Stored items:

--------------------------------

-- ==== Sys2Proof/Machine/RunLengthTx.lean ====
section
/-! DEFINITION. RunLengthPacketizer transmit: `RTXB`, `RTXD`, `RTXE` (44_rl_tx R210-R216). -/

namespace Sys2Proof.Machine

/-- `RTXB m` on the unit's record (44_rl_tx R211). -/
def rtxBegin (m : Mode) (u : Rtx) : Rtx × List Emission :=
  ({ u with active := true, mode := m, n := 0, overflowed := false },
    if u.active then [diag .txSeq (rtxbSeqInfo m)] else [])

/-- `RTXD b` on the unit's record (44_rl_tx R212). -/
def rtxData (b : Byte) (u : Rtx) : Rtx × List Emission :=
  if u.active then
    if u.n.toNat < rtxDepth then ({ u with buf := u.buf.put u.n.toNat b, n := u.n + 1 }, [])
    else ({ u with overflowed := true }, [])
  else (u, [diag .txSeq 0x70])

/-- `RTXE` on the unit's record (44_rl_tx R213). -/
def rtxEnd (free : Nat → Byte) (u : Rtx) : Rtx × List Emission :=
  if u.active then
    match rtxeResult u with
    | .ok => (u.clear, (rlEncode u.mode (u.buf.readSeq free 0 u.n.toNat)).map .rw ++ [.res ⟨.rl, .ok⟩])
    | r => (u.clear, [diag .rlCapacity r.info, .res ⟨.rl, r⟩])
  else (u, [diag .txSeq 0x80, .res ⟨.rl, .notBegun⟩])

/-- The effect of `RTXB m`: `rtx` only. -/
def rtxbEffect (m : Mode) (s : State) : Effect :=
  let r := rtxBegin m s.rtx
  .ok (s.setRtx r.1, r.2)

/-- The effect of `RTXD b`: `rtx` only. -/
def rtxdEffect (b : Byte) (s : State) : Effect :=
  let r := rtxData b s.rtx
  .ok (s.setRtx r.1, r.2)

/-- The effect of `RTXE`: `rtx` only. -/
def rtxeEffect (s : State) : Effect :=
  let r := rtxEnd (s.unwritten .rtx) s.rtx
  .ok (s.setRtx r.1, r.2)

/-- `RTXB m` (44_rl_tx R211). -/
def execRtxb (m : Mode) (s : State) : Host.Outcome State Fault Refusal := (rtxbEffect m s).complete

/-- `RTXD b` (44_rl_tx R212). -/
def execRtxd (b : Byte) (s : State) : Host.Outcome State Fault Refusal := (rtxdEffect b s).complete

/-- `RTXE` (44_rl_tx R213). -/
def execRtxe (s : State) : Host.Outcome State Fault Refusal := (rtxeEffect s).complete

end Sys2Proof.Machine
end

--------------------------------

How to complete this task -
Return nothing but the lines from the top of the records above through the line that has "record (44_rl_tx R212). -/". Keep each one exact.

Result of this task -
-- ==== Sys2Proof/Machine/RunLengthTx.lean ====
section
/-! DEFINITION. RunLengthPacketizer transmit: `RTXB`, `RTXD`, `RTXE` (44_rl_tx R210-R216). -/

namespace Sys2Proof.Machine

/-- `RTXB m` on the unit's record (44_rl_tx R211). -/
def rtxBegin (m : Mode) (u : Rtx) : Rtx × List Emission :=
  ({ u with active := true, mode := m, n := 0, overflowed := false },
    if u.active then [diag .txSeq (rtxbSeqInfo m)] else [])

/-- `RTXD b` on the unit's record (44_rl_tx R212). -/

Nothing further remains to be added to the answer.